-- ==== Sys2Proof/Decode.lean ====
section
/-! DEFINITION. The decoder, total on any words and any bytes, and the encoder, both from the bit
positions of `30_encoding.md` R101 to R107 and the operand pairs of R126, R145 and R154. An
instruction is its first word and the extension words that follow it, source first (R100, R109). -/

namespace Sys2Proof

/-- Why no instruction is read. -/
inductive DecodeError where
  /-- The stream is empty. -/
  | noWord
  /-- The stream ends before an extension word of the instruction that begins with `w`. -/
  | missingExtension (w : Word)
  /-- R118(a): Format I with Ad = 1 and rd = 3. The step raises IllegalInstruction. -/
  | reservedDestination (w : Word)
  /-- R118(b): RRC, RRA, SWPB or SXT on a constant or an immediate. The step raises
  IllegalInstruction. -/
  | reservedOperand (w : Word)
  deriving DecidableEq, Repr

/-! ## Fields -/

/-- `w[k]` (R7). -/
def bitOf (w : Word) (k : Nat) : Bool := w.getLsbD k

/-- The register a 4-bit field selects (R20). -/
def Reg.ofField (f : BitVec 4) : Reg :=
  if h : 4 ≤ f.toNat then .gpr ⟨f.toNat - 4, by omega⟩
  else if f.toNat = 0 then .pc
  else if f.toNat = 1 then .sp
  else if f.toNat = 2 then .sr
  else .cg

/-- The 4-bit field of a register (R20). -/
def Reg.field : Reg → BitVec 4
  | .pc => 0#4
  | .sp => 1#4
  | .sr => 2#4
  | .cg => 3#4
  | .gpr i => BitVec.ofNat 4 (i.val + 4)

/-- The BW bit: 1 for a byte operation (R101, R102). -/
def Size.bw : Size → BitVec 1
  | .byte => 1#1
  | .word => 0#1

/-- The size the BW bit selects. -/
def Size.ofBW (b : Bool) : Size := if b then .byte else .word

/-- The As field of a constant (R145). -/
def Const.as : Const → BitVec 2
  | .zero => 0#2
  | .one => 1#2
  | .two => 2#2
  | .minusOne => 3#2
  | .four => 2#2
  | .eight => 3#2

/-- The register of a constant (R145). -/
def Const.reg : Const → Reg
  | .zero | .one | .two | .minusOne => .cg
  | .four | .eight => .sr

/-- The As field of a source operand (R126). -/
def Src.as : Src → BitVec 2
  | .reg _ => 0#2
  | .indexed _ _ | .symbolic _ | .absolute _ => 1#2
  | .indirect _ => 2#2
  | .autoinc _ | .immediate _ => 3#2
  | .const c => c.as

/-- The register field of a source operand (R126). -/
def Src.field : Src → BitVec 4
  | .reg r | .indexed r _ | .indirect r | .autoinc r => r.field
  | .symbolic _ | .immediate _ => Reg.pc.field
  | .absolute _ => Reg.sr.field
  | .const c => c.reg.field

/-- The extension word of a source operand, if it has one (R109, R126). -/
def Src.ext : Src → List Word
  | .indexed _ x | .symbolic x | .absolute x | .immediate x => [x]
  | .reg _ | .indirect _ | .autoinc _ | .const _ => []

/-- The Ad field of a destination operand (R126). -/
def Dst.ad : Dst → BitVec 1
  | .reg _ => 0#1
  | .indexed _ _ | .symbolic _ | .absolute _ => 1#1

/-- The register field of a destination operand (R126). -/
def Dst.field : Dst → BitVec 4
  | .reg r | .indexed r _ => r.field
  | .symbolic _ => Reg.pc.field
  | .absolute _ => Reg.sr.field

/-- The extension word of a destination operand, if it has one (R109, R126). -/
def Dst.ext : Dst → List Word
  | .reg _ => []
  | .indexed _ x | .symbolic x | .absolute x => [x]

/-- R118(b), on the fields: the operand is a constant or an immediate. -/
def operandReserved (as : BitVec 2) (r : BitVec 4) : Bool :=
  r == 3#4 || (r == 2#4 && (as == 2#2 || as == 3#2)) || (r == 0#4 && as == 3#2)

/-- R118(a), on the fields: an indexed destination on the constant generator. -/
def destinationReserved (ad : Bool) (rd : BitVec 4) : Bool :=
  ad && rd == 3#4

/-! ## The decoder -/

/-- Take the extension word of an operand from the stream (R141). -/
def takeExtension {α : Type} (w : Word) (ws : List Word) (mk : Word → α) :
    Except DecodeError (α × List Word) :=
  match ws with
  | [] => .error (.missingExtension w)
  | x :: rest => .ok (mk x, rest)

/-- The source operand the pair (As, r) selects (R144, R145). -/
def decodeSrc (w : Word) (as : BitVec 2) (r : BitVec 4) (ws : List Word) :
    Except DecodeError (Src × List Word) :=
  match as.getLsbD 1, as.getLsbD 0, Reg.ofField r with
  | false, false, .cg => .ok (.const .zero, ws)
  | false, true, .cg => .ok (.const .one, ws)
  | true, false, .cg => .ok (.const .two, ws)
  | true, true, .cg => .ok (.const .minusOne, ws)
  | true, false, .sr => .ok (.const .four, ws)
  | true, true, .sr => .ok (.const .eight, ws)
  | false, false, q => .ok (.reg q, ws)
  | false, true, .pc => takeExtension w ws .symbolic
  | false, true, .sr => takeExtension w ws .absolute
  | false, true, q => takeExtension w ws (.indexed q)
  | true, false, q => .ok (.indirect q, ws)
  | true, true, .pc => takeExtension w ws .immediate
  | true, true, q => .ok (.autoinc q, ws)

/-- The destination operand the pair (Ad, rd) selects (R154). -/
def decodeDst (w : Word) (ad : Bool) (rd : BitVec 4) (ws : List Word) :
    Except DecodeError (Dst × List Word) :=
  match ad, Reg.ofField rd with
  | false, q => .ok (.reg q, ws)
  | true, .pc => takeExtension w ws .symbolic
  | true, .sr => takeExtension w ws .absolute
  | true, q => takeExtension w ws (.indexed q)

/-- Format I (R101): source and destination operands, source extension word first (R109). -/
def decodeFormatI (mk : Size → Src → Dst → Instr) (w : Word) (ws : List Word) :
    Except DecodeError (Instr × List Word) :=
  if destinationReserved (bitOf w 7) (w.extractLsb' 0 4) then .error (.reservedDestination w)
  else
    match decodeSrc w (w.extractLsb' 4 2) (w.extractLsb' 8 4) ws with
    | .error e => .error e
    | .ok (src, ws1) =>
      match decodeDst w (bitOf w 7) (w.extractLsb' 0 4) ws1 with
      | .error e => .error e
      | .ok (dst, ws2) => .ok (mk (Size.ofBW (bitOf w 6)) src dst, ws2)

/-- A Format II instruction that takes every operand: PUSH and CALL (R102, R118). -/
def decodeOperand (mk : Src → Instr) (w : Word) (ws : List Word) :
    Except DecodeError (Instr × List Word) :=
  match decodeSrc w (w.extractLsb' 4 2) (w.extractLsb' 0 4) ws with
  | .error e => .error e
  | .ok (opd, ws1) => .ok (mk opd, ws1)

/-- A Format II instruction that writes its operand back: RRC, RRA, SWPB, SXT (R102, R118(b)). -/
def decodeModify (mk : Src → Instr) (w : Word) (ws : List Word) :
    Except DecodeError (Instr × List Word) :=
  if operandReserved (w.extractLsb' 4 2) (w.extractLsb' 0 4) then .error (.reservedOperand w)
  else decodeOperand mk w ws

/-- RETI is the one word 0x1300; the words up to 0x137F are reserved (R117(c)), each in the table's
row of its highest set bit. -/
def decodeReti (w : Word) : Instr :=
  if bitOf w 6 then .illegalReti1340 (w.extractLsb' 0 6)
  else if bitOf w 5 then .illegalReti1320 (w.extractLsb' 0 5)
  else if bitOf w 4 then .illegalReti1310 (w.extractLsb' 0 4)
  else if bitOf w 3 then .illegalReti1308 (w.extractLsb' 0 3)
  else if bitOf w 2 then .illegalReti1304 (w.extractLsb' 0 2)
  else if bitOf w 1 then .illegalReti1302 (w.extractLsb' 0 1)
  else if bitOf w 0 then .illegalReti1301
  else .reti

/-- Format II (R102, R106, R117): the words 0x1000 to 0x13FF, by op = w[9:7] (the last alternative
is op = 0b111). -/
def decodeFormatII (w : Word) (ws : List Word) : Except DecodeError (Instr × List Word) :=
  match (w.extractLsb' 7 3).toNat with
  | 0 => decodeModify (.rrc (Size.ofBW (bitOf w 6))) w ws
  | 1 => if bitOf w 6 then .ok (.illegalSwpbB (w.extractLsb' 0 6), ws) else decodeModify .swpb w ws
  | 2 => decodeModify (.rra (Size.ofBW (bitOf w 6))) w ws
  | 3 => if bitOf w 6 then .ok (.illegalSxtB (w.extractLsb' 0 6), ws) else decodeModify .sxt w ws
  | 4 => decodeOperand (.push (Size.ofBW (bitOf w 6))) w ws
  | 5 => if bitOf w 6 then .ok (.illegalCallB (w.extractLsb' 0 6), ws) else decodeOperand .call w ws
  | 6 => .ok (decodeReti w, ws)
  | _ => .ok (.illegalFmt2Op7 (w.extractLsb' 0 7), ws)

/-- The words 0x1000 to 0x1FFF (R104, R115): Format II where w[15:10] = 0b000100, else reserved. -/
def decodeOne (w : Word) (ws : List Word) : Except DecodeError (Instr × List Word) :=
  if bitOf w 11 then .ok (.illegal18xx (w.extractLsb' 0 11), ws)
  else if bitOf w 10 then .ok (.illegal14xx (w.extractLsb' 0 10), ws)
  else decodeFormatII w ws

/-- The jumps (R103, R107), by cond = w[12:10] (the last alternative is cond = 0b111). -/
def decodeJump (w : Word) : Instr :=
  match (w.extractLsb' 10 3).toNat with
  | 0 => .jne (w.extractLsb' 0 10)
  | 1 => .jeq (w.extractLsb' 0 10)
  | 2 => .jnc (w.extractLsb' 0 10)
  | 3 => .jc (w.extractLsb' 0 10)
  | 4 => .jn (w.extractLsb' 0 10)
  | 5 => .jge (w.extractLsb' 0 10)
  | 6 => .jl (w.extractLsb' 0 10)
  | _ => .jmp (w.extractLsb' 0 10)

/-- The decoder (R104): one instruction and the words after it. By w[15:12] (the last alternative
is 0xF). -/
def decode (stream : List Word) : Except DecodeError (Instr × List Word) :=
  match stream with
  | [] => .error .noWord
  | w :: ws =>
    match (w.extractLsb' 12 4).toNat with
    | 0 => .ok (.illegal0xxx (w.extractLsb' 0 12), ws)
    | 1 => decodeOne w ws
    | 2 => .ok (decodeJump w, ws)
    | 3 => .ok (decodeJump w, ws)
    | 4 => decodeFormatI .mov w ws
    | 5 => decodeFormatI .add w ws
    | 6 => decodeFormatI .addc w ws
    | 7 => decodeFormatI .subc w ws
    | 8 => decodeFormatI .sub w ws
    | 9 => decodeFormatI .cmp w ws
    | 10 => .ok (.illegalAxxx (w.extractLsb' 0 12), ws)
    | 11 => decodeFormatI .bit w ws
    | 12 => decodeFormatI .bic w ws
    | 13 => decodeFormatI .bis w ws
    | 14 => decodeFormatI .xor w ws
    | _ => decodeFormatI .and w ws

/-- Bytes of the instruction stream, lowest address first, as little-endian words (R68). A last odd
byte is no word. -/
def wordsOfBytes : List Byte → List Word
  | lo :: hi :: rest => (hi ++ lo) :: wordsOfBytes rest
  | _ => []

/-- The decoder on bytes as memory holds them. -/
def decodeBytes (bytes : List Byte) : Except DecodeError (Instr × List Word) :=
  decode (wordsOfBytes bytes)

/-! ## The encoder -/

/-- The word of a Format I instruction (R101). -/
def wordI (op : BitVec 4) (n : Size) (src : Src) (dst : Dst) : Word :=
  op ++ src.field ++ dst.ad ++ n.bw ++ src.as ++ dst.field

/-- The word of a Format II instruction (R102). -/
def wordII (op : BitVec 3) (n : Size) (opd : Src) : Word :=
  0b000100#6 ++ op ++ n.bw ++ opd.as ++ opd.field

/-- The word of a jump (R103). -/
def wordJ (cond : BitVec 3) (off : BitVec 10) : Word :=
  0b001#3 ++ cond ++ off

/-- The instruction word, with the opcode numbers of R105 to R107 and the patterns of the reserved
rows of the table. -/
def firstWord : Instr → Word
  | .mov n s d => wordI 0x4#4 n s d
  | .add n s d => wordI 0x5#4 n s d
  | .addc n s d => wordI 0x6#4 n s d
  | .subc n s d => wordI 0x7#4 n s d
  | .sub n s d => wordI 0x8#4 n s d
  | .cmp n s d => wordI 0x9#4 n s d
  | .bit n s d => wordI 0xB#4 n s d
  | .bic n s d => wordI 0xC#4 n s d
  | .bis n s d => wordI 0xD#4 n s d
  | .xor n s d => wordI 0xE#4 n s d
  | .and n s d => wordI 0xF#4 n s d
  | .rrc n o => wordII 0b000#3 n o
  | .swpb o => wordII 0b001#3 .word o
  | .rra n o => wordII 0b010#3 n o
  | .sxt o => wordII 0b011#3 .word o
  | .push n o => wordII 0b100#3 n o
  | .call o => wordII 0b101#3 .word o
  | .reti => 0x1300#16
  | .jne off => wordJ 0b000#3 off
  | .jeq off => wordJ 0b001#3 off
  | .jnc off => wordJ 0b010#3 off
  | .jc off => wordJ 0b011#3 off
  | .jn off => wordJ 0b100#3 off
  | .jge off => wordJ 0b101#3 off
  | .jl off => wordJ 0b110#3 off
  | .jmp off => wordJ 0b111#3 off
  | .illegal0xxx low => 0b0000#4 ++ low
  | .illegal14xx low => 0b000101#6 ++ low
  | .illegal18xx low => 0b00011#5 ++ low
  | .illegalAxxx low => 0b1010#4 ++ low
  | .illegalFmt2Op7 low => 0b000100111#9 ++ low
  | .illegalSwpbB low => 0b0001000011#10 ++ low
  | .illegalSxtB low => 0b0001000111#10 ++ low
  | .illegalCallB low => 0b0001001011#10 ++ low
  | .illegalReti1340 low => 0b0001001101#10 ++ low
  | .illegalReti1320 low => 0b00010011001#11 ++ low
  | .illegalReti1310 low => 0b000100110001#12 ++ low
  | .illegalReti1308 low => 0b0001001100001#13 ++ low
  | .illegalReti1304 low => 0b00010011000001#14 ++ low
  | .illegalReti1302 low => 0b000100110000001#15 ++ low
  | .illegalReti1301 => 0x1301#16

/-- The extension words, source first (R109). -/
def extensionWords : Instr → List Word
  | .mov _ s d | .add _ s d | .addc _ s d | .subc _ s d | .sub _ s d | .cmp _ s d => s.ext ++ d.ext
  | .bit _ s d | .bic _ s d | .bis _ s d | .xor _ s d | .and _ s d => s.ext ++ d.ext
  | .rrc _ o | .swpb o | .rra _ o | .sxt o | .push _ o | .call o => o.ext
  | .reti => []
  | .jne _ | .jeq _ | .jnc _ | .jc _ | .jn _ | .jge _ | .jl _ | .jmp _ => []
  | .illegal0xxx _ | .illegal14xx _ | .illegal18xx _ | .illegalAxxx _ => []
  | .illegalFmt2Op7 _ | .illegalSwpbB _ | .illegalSxtB _ | .illegalCallB _ => []
  | .illegalReti1340 _ | .illegalReti1320 _ | .illegalReti1310 _ | .illegalReti1308 _ => []
  | .illegalReti1304 _ | .illegalReti1302 _ | .illegalReti1301 => []

/-- The encoder: the words of an instruction as they follow each other in memory (R100). -/
def encode (i : Instr) : List Word :=
  firstWord i :: extensionWords i

/-- A word as memory holds it: low byte first (R68). -/
def bytesOfWord (w : Word) : List Byte :=
  [w.extractLsb' 0 8, w.extractLsb' 8 8]

/-- The bytes of an instruction, lowest address first. -/
def encodeBytes (i : Instr) : List Byte :=
  (encode i).flatMap bytesOfWord

/-! ## The host's numbering of an instruction's bits -/

/-- The three words of an instruction whose bits are `w`, bit 0 the least significant bit of the
first word; the bits from `nbits` up are 0 (operand words of zeros). -/
def tableWords (nbits w : Nat) : List Word :=
  let v := w % 2 ^ nbits
  [BitVec.ofNat 16 v, BitVec.ofNat 16 (v / 2 ^ 16), BitVec.ofNat 16 (v / 2 ^ 32)]

/-- What the decoder reads from those words laid out as memory holds them. -/
def decodeTableWord (nbits w : Nat) : Option Instr :=
  match decodeBytes ((tableWords nbits w).flatMap bytesOfWord) with
  | .ok (i, _) => some i
  | .error _ => none

end Sys2Proof
end

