-- ==== Sys2Proof/Machine/Reserved.lean ====
section
/-! DEFINITION. The reserved rows of the opcode table (`30_encoding.md` R115 to R117). Executing a
reserved word raises `IllegalInstruction(ia, w)`: each meaning takes the exception of R270 from the
state before the instruction, whose pc is ia. -/

namespace Sys2Proof.Machine

/-- ILLEGAL_0xxx (R115): words 0x0000-0x0FFF. -/
def execIllegal0xxx (low : BitVec 12) (s : State) : Host.Outcome State Fault Refusal :=
  .next (takeIllegal (firstWord (.illegal0xxx low)) s)

/-- ILLEGAL_14xx (R115): words 0x1400-0x17FF. -/
def execIllegal14xx (low : BitVec 10) (s : State) : Host.Outcome State Fault Refusal :=
  .next (takeIllegal (firstWord (.illegal14xx low)) s)

/-- ILLEGAL_18xx (R115): words 0x1800-0x1FFF. -/
def execIllegal18xx (low : BitVec 11) (s : State) : Host.Outcome State Fault Refusal :=
  .next (takeIllegal (firstWord (.illegal18xx low)) s)

/-- ILLEGAL_Axxx (R116): words 0xA000-0xAFFF, the family's DADD, absent from the document's operation list. -/
def execIllegalAxxx (low : BitVec 12) (s : State) : Host.Outcome State Fault Refusal :=
  .next (takeIllegal (firstWord (.illegalAxxx low)) s)

/-- ILLEGAL_FMT2_OP7 (R117): format II op = 0b111, words 0x1380-0x13FF. -/
def execIllegalFmt2Op7 (low : BitVec 7) (s : State) : Host.Outcome State Fault Refusal :=
  .next (takeIllegal (firstWord (.illegalFmt2Op7 low)) s)

/-- ILLEGAL_SWPB_B (R117): SWPB with BW = 1, words 0x10C0-0x10FF. -/
def execIllegalSwpbB (low : BitVec 6) (s : State) : Host.Outcome State Fault Refusal :=
  .next (takeIllegal (firstWord (.illegalSwpbB low)) s)

/-- ILLEGAL_SXT_B (R117): SXT with BW = 1, words 0x11C0-0x11FF. -/
def execIllegalSxtB (low : BitVec 6) (s : State) : Host.Outcome State Fault Refusal :=
  .next (takeIllegal (firstWord (.illegalSxtB low)) s)

/-- ILLEGAL_CALL_B (R117): CALL with BW = 1, words 0x12C0-0x12FF. -/
def execIllegalCallB (low : BitVec 6) (s : State) : Host.Outcome State Fault Refusal :=
  .next (takeIllegal (firstWord (.illegalCallB low)) s)

/-- ILLEGAL_RETI_1340 (R117): RETI with a low bit set, words 0x1340-0x137F. -/
def execIllegalReti1340 (low : BitVec 6) (s : State) : Host.Outcome State Fault Refusal :=
  .next (takeIllegal (firstWord (.illegalReti1340 low)) s)

/-- ILLEGAL_RETI_1320 (R117): RETI with a low bit set, words 0x1320-0x133F. -/
def execIllegalReti1320 (low : BitVec 5) (s : State) : Host.Outcome State Fault Refusal :=
  .next (takeIllegal (firstWord (.illegalReti1320 low)) s)

/-- ILLEGAL_RETI_1310 (R117): RETI with a low bit set, words 0x1310-0x131F. -/
def execIllegalReti1310 (low : BitVec 4) (s : State) : Host.Outcome State Fault Refusal :=
  .next (takeIllegal (firstWord (.illegalReti1310 low)) s)

/-- ILLEGAL_RETI_1308 (R117): RETI with a low bit set, words 0x1308-0x130F. -/
def execIllegalReti1308 (low : BitVec 3) (s : State) : Host.Outcome State Fault Refusal :=
  .next (takeIllegal (firstWord (.illegalReti1308 low)) s)

/-- ILLEGAL_RETI_1304 (R117): RETI with a low bit set, words 0x1304-0x1307. -/
def execIllegalReti1304 (low : BitVec 2) (s : State) : Host.Outcome State Fault Refusal :=
  .next (takeIllegal (firstWord (.illegalReti1304 low)) s)

/-- ILLEGAL_RETI_1302 (R117): RETI with a low bit set, words 0x1302-0x1303. -/
def execIllegalReti1302 (low : BitVec 1) (s : State) : Host.Outcome State Fault Refusal :=
  .next (takeIllegal (firstWord (.illegalReti1302 low)) s)

/-- ILLEGAL_RETI_1301 (R117): RETI with a low bit set, words 0x1301-0x1301. -/
def execIllegalReti1301 (s : State) : Host.Outcome State Fault Refusal :=
  .next (takeIllegal (firstWord .illegalReti1301) s)

end Sys2Proof.Machine
end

:::::

§ Brief: Retype only the lines above between the line with "op ++ src.field" and the line with "def firstWord : Instr → Word", counting those two lines as well, and keep every character as it is.

§ Output of the exercise:
  op ++ src.field ++ dst.ad ++ n.bw ++ src.as ++ dst.field

/-- The word of a Format II instruction (R102). -/
def wordII (op : BitVec 3) (n : Size) (opd : Src) : Word :=
  0b000100#6 ++ op ++ n.bw ++ opd.as ++ opd.field

/-- The word of a jump (R103). -/
def wordJ (cond : BitVec 3) (off : BitVec 10) : Word :=
  0b001#3 ++ cond ++ off

/-- The instruction word, with the opcode numbers of R105 to R107 and the patterns of the reserved
rows of the table. -/
def firstWord : Instr → Word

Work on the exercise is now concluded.